Background/Aim: Several studies have described that oxytocin exerts stimulatory or inhibitory effects on gut functions. Recently, mRNA for oxytocin and its receptor was found throughout the entire human gastrointestinal (GI) tract. The aim of this study was to examine the cellular localization and distribution of the corresponding proteins. Material and methods: Full-thickness biopsies from 24 patients, covering the entire GI tract, were collected during operations at the Department of Surgery in Malmo and Lund. The biopsies were taken from non-affected margins. The biopsies were fixed by immersion, rinsed in buffered sucrose, and kept frozen at -70 degrees C. Indirect immunofluorescence with primary antibodies to oxytocin and its receptor was used. Results: Oxytocin was expressed in nerve cell bodies and nerve fibres in the myenteric and submucous ganglia all along the GI tract. Immunoreactive nerve cell bodies in myenteric ganglia predominated in the proximal (antrum and duodenum) and distal gut, while those in the submucous ganglia were more numerous in the ileum and colon. The oxytocin receptor was not detectable by two different antibodies in any tissue in the GI tract. Conclusion: Oxytocin is expressed in the myenteric and submucous ganglia and nerve fibres along the entire human GI tract.

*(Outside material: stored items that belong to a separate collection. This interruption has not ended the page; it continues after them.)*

/-- The skip part of a stream (R183, R185). -/
def streamSkip (h g cover : Nat) (p : Plane) (rows : List (List FV)) : OpM Unit := do
  let gr ← groupAt h g
  let c ← get
  let x := c.hearth h
  match gr.skip with
  | none => pure ()
  | some sp => do
    require (!sp.judged && p.loaded && !p.narrow && p.n0 == sp.map.n0) stFormat
    let probing := x.skipMode != 3
    let pc := x.probeCur
    require (!probing || sp.map.probe.isEmpty || (match pc with | some q => q.n0 == p.n0 && q.k0 == p.k0 | none => false)) stFormat
    let cols := match pc with | some q => if probing then q.cols else [] | none => []
    let sig := match pc with | some q => q.sigma | none => []
    let probes := (sp.probes.zip rows).map (fun r => (r.1.zip cols).map (fun q =>
      fadd q.1 (toF32 (FV.sum (((r.2.take cover).zip q.2).map (fun xw => xw.1.mul xw.2))))))
    let abs := (sp.absSum.zip rows).map (fun r => addUp r.1 (toF32Up (FV.sum ((r.2.take cover).map FV.abs))))
    let sp := if probing then { sp with probes := if sp.map.probe.isEmpty then sp.probes else probes, absSum := abs,
                                        sigma := if sp.map.probe.isEmpty then sp.sigma else (sp.sigma.zip sig).map (fun q => fvMax q.1 q.2) } else sp
    putGroup h g { gr with skip := some { sp with tiles := sp.tiles ++ [(p.k0, p.kinner)] } }

/-- Checks that a stream which opens nothing may use a group (Table 3-5). -/
def checkStream (h g rows : Nat) : OpM Unit := do
  let gr ← groupAt h g
  require (gr.rows == rows) stSlotBusy
  require (match gr.skip with | some sp => !sp.judged | none => true) stFormat

/-- ASTREAM (R84, R101, R102, R115, R116, R166, R185). An open whose rows are still being written back waits (Table 3-5). -/
def astreamOp (h : Nat) (f : AstreamF) : OpM Unit := do
  let c ← get
  let x := c.hearth h
  let off := x.scratchOff f.scratch f.idx 14
  let rows := (x.reg f.rows).toNat
  let base := (x.reg f.base).toNat
  let (st, sm) := x.pairT f.pair
  checkScratch h off 0
  require (pairAllowed st.fmt sm.fmt x.accFormat && (x.skipMode == 0 || f.pair == 0)) stFormat
  require (!f.narrow || narrowAllowed st.fmt sm.fmt x.accFormat) stFormat
  let kp := kPerBeat x.accFormat st.fmt sm.fmt
  let gs := if f.narrow then [f.g, f.g + 1, f.g + 2, f.g + 3] else [f.g]
  (if f.opens && gs.length * rows * x.groupSlots.1 != 0 && x.wbq.any (fun w => slotsMeet base (gs.length * rows * x.groupSlots.1) w.base w.slots) then
    throw { cls := clsHold, status := stOk } else pure ())
  (gs.mapIdx (fun j g => (j, g))).forM (fun (p : Nat × Nat) =>
    if f.opens then openGroup h p.2 (base + p.1 * rows * x.groupSlots.1) rows f.narrow else checkStream h p.2 rows)
  let grs ← gs.mapM (groupAt h)
  require ((grs.map (fun g => g.fmt)).eraseDups.length == 1) stSlotBusy
  let pl ← promotePlanes h
  if f.narrow then do
    require (grs.all (fun g => g.skip.isNone)) stFormat
    let tab ← narrowTable h
    ((gs.zip tab).mapIdx (fun j p => (j, p))).forM (fun (q : Nat × Nat × Nat × Nat × Nat) => do
      let (j, g, e) := q
      let data ← if e.1 == 0 then pure (List.replicate rows (List.replicate 64 FV.zero)) else streamRows h sm (off + 1024 * e.2.1) 64 rows
      groupBoundary h g 64 true
      streamInto h g 64 64 64 [pl.segment j] data)
  else do
    let width := if pl.loaded then pl.width else kp
    let cover := min width (pl.kLimit st sm - pl.k0)
    let data ← streamRows h sm off width rows
    groupBoundary h f.g cover false
    streamSkip h f.g cover pl data
    streamInto h f.g cover cover width (pl.whole kp) data
  if f.closes then gs.forM (closeOp h) else pure ()

/-- ABIND: output, chain in force, coordinates and split word latched (R117, R119). -/
def abindOp (h : Nat) (f : AbindF) : OpM Unit :=
  update (fun c => c.modHearth h (fun x =>
    let b : Binding := { out := f.out, record := kvGet x.chains f.chain, m0 := (x.reg f.m0).toNat, n0 := (x.reg f.n0).toNat,
                         split := (x.reg f.split).toNat, noSplit := f.split == 0 }
    { x with bindings := kvPut x.bindings f.g b }))

/-- ACLOSE (R87). -/
def acloseOp (h : Nat) (f : AcloseF) : OpM Unit := do
  let gs := if f.narrow then [f.g, f.g + 1, f.g + 2, f.g + 3] else [f.g]
  let grs ← gs.mapM (groupAt h)
  require ((grs.map (fun g => (g.fmt, g.rows))).eraseDups.length == 1) stSlotBusy
  gs.forM (closeOp h)

/-! ACATCH (R188). -/

/-- The covered positions of a main tile. -/
def tilePositions (st : TDesc) (kp : Nat) (t : Nat × Bool) : List Nat := List.range (min kp (st.kExt t.2 - t.1))

/-- The memory ranges of one neuron's column in one main tile: elements, then the scale byte of each position of an MX tensor. -/
def columnRanges (st : TDesc) (kp n : Nat) (t : Nat × Bool) : List (Nat × Nat) :=
  let ps := tilePositions st kp t
  let eb := st.fmt.elemBits / 8
  let pos (i : Nat) : Nat × Nat := if t.2 then (n, t.1 + i) else (t.1 + i, n)
  let el := if t.2 then (if ps.isEmpty then [] else [(st.rowAddr n + t.1 * eb, ps.length * eb)]) else ps.map (fun i => (st.rowAddr (t.1 + i) + n * eb, eb))
  el ++ if st.fmt.isMx then ps.map (fun i => (st.scalePlane + st.blockOf st.blockDim (pos i).1 (pos i).2, 1)) else []

/-- The values of a column from its bytes. -/
def columnValues (st : TDesc) (kp : Nat) (t : Nat × Bool) (b : List Byte) : List FV :=
  let n := (tilePositions st kp t).length
  let eb := st.fmt.elemBits
  (unpackCodes eb n 0 (b.take (n * eb / 8))).mapIdx (fun i e => st.value (e, if st.fmt.isMx then (b.getD (n * eb / 8 + i) 0#8).toNat else 127))

/-- Bytes fetched for one column. -/
def columnSize (st : TDesc) (kp : Nat) (t : Nat × Bool) : Nat :=
  let n := (tilePositions st kp t).length
  n * st.fmt.elemBits / 8 + if st.fmt.isMx then n else 0

/-- Byte strings of given sizes, one after another. -/
def splitSizes : List Nat → List Byte → List (List Byte)
  | [], _ => []
  | n :: r, b => b.take n :: splitSizes r (b.drop n)

/-- The catch rounds and the writeback of a judged group, with the fetched columns in hand; the fetch buffers hold free bytes
afterwards (entry 30). -/
def acatchFinish (h : Nat) (f : AcatchF) (regs : List (Nat × Word32)) (seq : Nat) (data : List Byte) : OpM Unit := do
  sensePath h
  let gr ← groupAt h f.g
  let c ← get
  let x := c.hearth h
  let list := { x with regs := regs : Hearth }.scratchOff f.list f.idx 14
  let (st, sm) := x.pairT 0
  let kp := kPerBeat x.accFormat st.fmt sm.fmt
  senseGroup h gr
  match gr.skip with
  | none => failWith stFormat
  | some sp => do
    let plan ← readScratch h list 8
    let xoff := 1024 * bits (leNat plan) 12 0
    let stride := 1024 * bits (leNat plan) 28 16
    let buf := 1024 * bits (leNat plan) 44 32
    let caught ← if sp.called.isEmpty then pure [] else (do
      let pieces := splitSizes (sp.tiles.flatMap (fun t => sp.called.map (fun _ => columnSize st kp t))) data
      let cols := chunks sp.called.length pieces
      checkScratch h buf (2 * 65536)
      update (fun c => c.modHearth h (fun x => { x with scratch := memClear x.scratch buf (2 * 65536) }))
      let start : List (List (Word32 × Word32)) := List.replicate gr.rows (sp.called.map (fun _ => (0#32, 0#32)))
      let acc ← ((sp.tiles.zip cols).mapIdx (fun i p => (i, p))).foldlM (fun (acc : List (List (Word32 × Word32))) (q : Nat × (Nat × Bool) × List (List Byte)) => do
        let (i, t, bs) := q
        let rows ← streamRows h sm (xoff + i * stride) kp gr.rows
        let vals := bs.map (fun b => numbered (columnValues st kp t b))
        pure (accumulate 0 (tilePositions st kp t).length kp [vals] rows acc)) start
      pure (acc.map (fun r => r.map (fun p => fadd p.1 p.2))))
    if gr.binding.out == 7 then abandonGroup h f.g gr
    else do
      dropGroup h f.g
      update (fun c => c.modHearth h (fun x => { x with wbq := x.wbq ++ skipPasses x.skipMode seq gr sp caught }))

/-- ACATCH: the plan filled in, the called-back columns fetched, then the catch rounds; of pair 0 whatever its pair bit says (entry 104). -/
def acatchOp (h : Nat) (f : AcatchF) : OpM Unit := do
  let gr ← groupAt h f.g
  let c ← get
  let x := c.hearth h
  let list := x.scratchOff f.list f.idx 14
  let (st, sm) := x.pairT 0
  let kp := kPerBeat x.accFormat st.fmt sm.fmt
  match gr.skip with
  | none => failWith stFormat
  | some sp => do
    require sp.judged stFormat
    let n := sp.called.length
    checkScratch h list (64 + 2 * n)
    writeScratch h (list + 16) (leBytes 4 n ++ leBytes 4 sp.forcedCount ++ leBytes 4 sp.unguarded ++ leBytes 4 (ceilDiv n 128))
    writeScratch h (list + 64) (sp.called.flatMap (fun j => leBytes 2 j))
    let ranges := sp.tiles.flatMap (fun t => sp.called.flatMap (fun j => columnRanges st kp (sp.map.n0 + j) t))
    ranges.forM (fun r => checkWindow h r.1 r.2)
    match ← readRanges (c.who h st) (.acatch h f x.regs x.seq) ranges with
    | some b => acatchFinish h f x.regs x.seq b
    | none => pure ()

end Sys2Proof.Machine
end

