/-- What a Tally operation of a Lesson may name (R137, R314). -/
def checkTally (h scope i : Nat) (op : Nat) : OpM Unit := do
  match scope with
  | 0 => checkLocalTally h i
  | 1 => refuseLent h
  | _ => do
    refuseLent h
    let c ← get
    if c.tallyOwned (c.runTenant h) i then pure () else refuseKey (0x500060000000 + 8 * i) op

/-- A wait that has reached its Tally: taken in its turn, or kept (R312). -/
def tryWait (h scope i n : Nat) : OpM Unit := do
  let c ← get
  let u := scopeUnit h scope
  let c := if c.sync.waiters.any (fun w => w.hearth == h) then c
    else { c with sync := { c.sync with waiters := c.sync.waiters ++ [{ scope := scope, unit := u, index := i, n := n, hearth := h }] } }
  match (c.tally scope u i).take n with
  | some t => if n == 0 || c.firstWaiter scope u i h then set (((c.setTally scope u i t).dropWaiter h).yDone h) else set c
  | none => set c

/-- The Y queue's head moves on as far as it can (R124, R311 to R313, R319, R325). -/
def yHead (h : Nat) : OpM Unit := do
  let c ← get
  match (c.hearth h).yq with
  | [] => pure ()
  | op :: _ => do
    senseWord (.queue (qHearth h)) 0
    let c ← get
    match op with
    | .wait scope i n => tryWait h scope i n
    | .sub scope i n => do
      checkTally h scope i opSignalTx
      update (fun c => (c.subTally scope (scopeUnit h scope) i n).yDone h)
    | .signal scope i n dev =>
      if scope != 2 || dev == max32 || c.isSelf dev then do
        checkTally h scope i opSignalTx
        signalTally scope (scopeUnit h scope) i n
        update (fun c => c.yDone h)
      else if n == 0 then set (c.yDone h)
      else do
        refuseLent h
        let tag := c.fabric.nextTag
        sendRequest { actor := .hearth h, tenant := c.runTenant h, keyed := false } .signal
          { op := opSignalTx, dst := dev % 2 ^ 15, addr := globalAddr dev (0x500060000000 + 8 * i), len := 8, opndA := n + 1 <<< 32 } vcSync []
        update (fun c => c.yHold h (.sent tag))
    | .roll ctx red payload prior => do
      refuseLent h
      if !c.rollClear h payload prior then pure ()
      else do
        checkScratch h (64 * payload) 64
        let b ← readScratch h (64 * payload) 64
        if c.twoTenant && c.ctxTenant ctx != c.runTenant h then refuseKey 0 opRollTx
        else do
          let dup ← rollArrive ctx (.hearth h) red none b (64 * payload)
          update (fun c => if dup then c.yDone h else c.yHold h (.rolled ctx payload))
    | .fence prior => if c.fenceWaits h prior then pure () else set (c.yDone h)
    | .sent _ => pure ()
    | .rolled _ _ => pure ()
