/-- ACK_TIMER: an ACK frame, where one is owed and no other frame has carried it; it returns credits too. -/
def execAckTimer (port : Nat) (s : State) : Host.Outcome State Fault Refusal :=
  .next (
    if (s.link port).up && (s.link port).ackOwed then
      s.modLink port (fun l => { l.paid with ackOwed := false, outEdge := l.outEdge.pass linkBits 1, wire := l.wire ++ [.ack l.rxSeq l.owedNow.1 l.owedNow.2] })
    else s)

/-! Receiving (R374 to R376, R385). -/

/-- Frames and units that a transaction's bytes take on a port: 64 payload units a frame, 32 in generation 1 (R383), and a header each (R376). -/
def Link.frames (l : Link) (bytes : Nat) : Nat := max 1 (ceilDiv bytes (if l.gen == 1 then 2048 else 4096))
def Link.units (l : Link) (bytes : Nat) : Nat := unitCount bytes + l.frames bytes

/-- Whether a clean frame is the next in order on a port that is UP; any other is discarded, as is all that a bad frame leaves behind until the rewound
frame comes (R382, R385). -/
def Link.inOrder (l : Link) (w : Head) : Bool := l.up && w.seq == (l.rxSeq + 1) % 65536

/-- Frames in order taken in: the header read, their last number owed an acknowledgement. -/
def Link.receive (l : Link) (w : Head) (bytes : Nat) : Link :=
  { l.header w.toReturns with rxSeq := (l.rxSeq + l.frames bytes) % 65536, ackOwed := true, discarding := false, inEdge := l.inEdge.pass linkBits (l.units bytes) }

/-- Units that have left a receive buffer: their credits are owed (R376). -/
def Link.owe (l : Link) (vc units : Nat) : Link := { l with owed := spPut 0 l.owed vc (spGet 0 l.owed vc + units) }

/-- The job side after frames have been accepted: where they end a retry, it is counted (R387). -/
def State.retryCounted (s : State) (p : Nat) : Core := if (s.link p).discarding then s.core.bump (kFarPort p 0) else s.core

/-- A transaction whose frames are accepted and leave their receive buffer at once. -/
def State.accept (s : State) (w : Head) (vc bytes : Nat) : State :=
  let l := s.link w.port
  { s.setLink w.port ((l.receive w bytes).owe vc (l.units bytes)) with core := s.retryCounted w.port }

/-- A transaction whose frames are accepted and stay in their receive buffer. -/
def State.hold (s : State) (w : Head) (vc bytes : Nat) (cmd : Instr) : State :=
  let l := s.link w.port
  let l' := l.receive w bytes
  { s.setLink w.port { l' with rx := l'.rx ++ [{ vc := vc, units := l.units bytes, cmd := cmd }] } with core := s.retryCounted w.port }

/-! Sending (R376, R377). -/

/-- The words of a port's receive buffers and replay queue are checked where they leave (R361, Table 13-8): the job side after it, and whether it was
clean. -/
def State.portSensed (s : State) (p : Nat) : Core × Bool :=
  match (senseWord (.queue (qPort p)) 0).run s.core with
  | .ok _ c => (c, true)
  | .error f c => (c.raise f, false)

/-- Units that a frame needs (R376). -/
def frameUnits (f : Frame) : Nat := unitCount f.data.length + 1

The role for oxytocin in the physiology and pathophysiology of the bowel remains to be settled. (c) 2006 Elsevier B.V. All rights reserved.
Original languageEnglish
Pages (from-to)7-11
JournalRegulatory Peptides
Volume135
Issue number2006 May 4
DOIs
Publication statusPublished - 2006

Bibliographical note

The information about affiliations in this record was updated in December 2015.
The record was previously connected to the following departments: Department of Clinical Sciences, Malmö (013240000), Surgery (Lund) (013009000), Neuroendocrine Cell Biology (013212008), Chronic Inflammatory and Degenerative Diseases Research Unit (013242530), Internal Medicine Research Unit (013242520)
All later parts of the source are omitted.